The terms "semi-opera",  "dramatic[k] opera" and "English opera" were all applied to Restoration entertainments that combined spoken plays with masque-like episodes employing singing and dancing characters. They usually included machines in the manner of the restoration spectacular.   The first examples were the Shakespeare adaptations produced by Thomas Betterton with music by Matthew Locke. After Locke's death, a second flowering produced the semi-operas of Henry Purcell, notably King Arthur and The Fairy-Queen. Semi-opera received a deathblow when the Lord Chamberlain separately licensed plays without music and the new Italian opera.

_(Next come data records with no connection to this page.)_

/-- A stage ring (R243). -/
structure Ring where
  base : Nat
  ns   : Nat
  pr   : Nat := 0
  p    : Nat := 0
  a    : Nat := 0
  f    : Nat := 0
  deriving DecidableEq, Repr

/-- A party that ended, as the checker's card names it (R335), and whether its card has come. -/
structure BarEnder where
  party : Nat
  core  : Nat
  part  : Nat
  slot  : Nat
  frank : Nat
  live  : Word
  told  : Bool
  deriving DecidableEq, Repr

/-- A barrier's own state (R195, R330). Members are parties: 2 * uid for a group, 2 * block + 1 for a stream. `early` holds the
pending joiners whose arrival counts for the generation they join (R337). -/
structure BarBase where
  gen     : Nat := 0
  members : List Nat := []
  arrived : List Nat := []
  joins   : List Nat := []
  leaves  : List Nat := []
  mark    : Bool := false
  flag    : Bool := false
  holder  : Option Nat := none
  early   : List Nat := []
  deriving DecidableEq, Repr

/-- What has happened at a barrier at one CYC, for the order of R332: its state before that cycle, then the arrivals, the leaves,
the ends, and the joins each with its launch. -/
structure BarNow where
  cyc  : Nat := 0
  base : BarBase := {}
  arrs : List Nat := []
  lvs  : List Nat := []
  ends : List BarEnder := []
  jns  : List (Nat × Nat) := []
  deriving DecidableEq, Repr

/-- A barrier, with what has happened at it in its last cycle. -/
structure Bar extends BarBase where
  now : BarNow := {}
  deriving DecidableEq, Repr

/-- A reservation record (R176); a record with V = 0 is absent. -/
structure ObRec where
  base : Nat
  len  : Nat
  xf   : Bool
  soff : Nat
  fmt  : DWord
  deriving DecidableEq, Repr

/-- The matrix resources of a block that holds the sequencer, from its placement until it ends (R170): buffer units, buffer
bytes (absent 0), records, tile words at 256 * tile + 16 * i + j (absent 0), and the stream's special registers ROWPROG, SSTAT
and SBOUND, which its groups reach too (R470). -/
structure Matrix where
  units : Nat := 0
  ob    : Map Byte := []
  recs  : Map ObRec := []
  tiles : Map Word := []
  rowprog : Word := 0
  sstat   : DWord := 0
  sbound  : Word := 0
  deriving DecidableEq, Repr

/-- A placed block. `areas` are its pieces of the work area (base, size), `since` the cycle of its last
placement or restore. -/
structure Block where
  launch  : Nat
  num     : Nat
  blkid   : Nat
  core    : Nat
  part    : Nat
  spBase  : Nat
  spSize  : Nat
  winN    : Nat
  tctx    : DWord
  since   : Nat
  spawned : Bool
  /-- The slot of its lowest-numbered group (R286, R471). -/
  low     : Nat := 0
  wins    : Map Win := []
  rings   : Map Ring := []
  nbars   : Map Bar := []
  mat     : Option Matrix := none
  areas   : List (Nat × Nat) := []
  deriving DecidableEq, Repr

/-- A saved block: its whole context (R360), oldest save first in the list that holds it. `image` is what its image's area of
memory listed at the save, none where it had no page: the check word is right while that stands. -/
structure Saved where
  id     : Nat
  blk    : Block
  groups : List (Nat × Group)
  stream : Option Stream
  spad   : List Byte
  image  : Option (List Host.Cell) := some []
  deriving DecidableEq, Repr

/-! ## Cores and clusters -/

/-- A pigeonhole in use (R120): `order` is its place among the pending ones when it is pending. -/
structure Hole where
  entry   : DWord
  launch  : Nat
  threads : List (List Word)
  expiry  : Nat
  part    : Nat
  pending : Option Nat
  deriving DecidableEq, Repr

/-- A touched copy or a copy-out (R227). It runs after the queued stores of group `uid` up to `after`; `moved` numbers the
units moved already; the rest is when and for whom it was queued. -/
structure CopyJob where
  blk   : Nat
  win   : Nat
  out   : Bool
  ra    : Bool
  uid   : Nat
  after : Nat
  moved : List Nat := []
  cyc   : Nat := 0
  part  : Nat := 0
  slot  : Nat := 0
  deriving DecidableEq, Repr

/-- An L1 copy of a line (R258, R259): its bytes, when its lease ends (none when tracked or NC), whether the
directory tracks it, whether it is an NC copy, and its round tags by region (R318). -/
structure Line where
  data    : List Byte
  lexp    : Nat
  tracked : Bool
  nc      : Bool
  tags    : Map Nat
  /-- SEQ of the fill that brought a tracked copy (R311). -/
  seq     : Nat := 0
  /-- Its data carry an uncorrectable error (R376). -/
  poison  : Bool := false
  deriving DecidableEq, Repr

/-- A TLB entry (R283): its leaf entry and, for a replicated page, root and replicas. `count` is the
migration count (R288). -/
structure TlbE where
  asid  : Nat
  base  : Nat
  log2  : Nat
  pte   : DWord
  root  : Nat
  reps  : List (Nat × Nat)
  count : Nat
  deriving DecidableEq, Repr

/-- A core. `failing` are the ports, by partition and port, whose failure takes effect at the end of this cycle (R167), `agewas`
is the AGELIM that path choices of this cycle go by where it has been written in it (R99), `spawnAt` the cycle and the place
of the last deposit of a spawn (R121). -/
structure Core where
  corestat : Word := 0
  failing  : List (Nat × Nat) := []
  agelim   : Word := 64
  agewas   : Option Word := none
  spawnAt  : Nat × Nat := (0, 0)
  holes    : Map Hole := []
  couriers : Map CopyJob := []
  copyq    : List CopyJob := []
  l1       : Map Line := []
  known    : Map Nat := []
  tlb      : List TlbE := []
  /-- Instruction cache: the lines it holds, by physical line number, and whether each is marked poisoned (R430). -/
  icache   : Map Bool := []
  deriving DecidableEq, Repr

Semi-operas were performed with singing, speaking and dancing roles. When music was written, it was usually for moments in the play immediately following either love scenes or those concerning the supernatural.

It has been observed that several of Calderón's comedias with music by Juan Hidalgo de Polanco are closer to semi-opera than to the pastoral Zarzuela.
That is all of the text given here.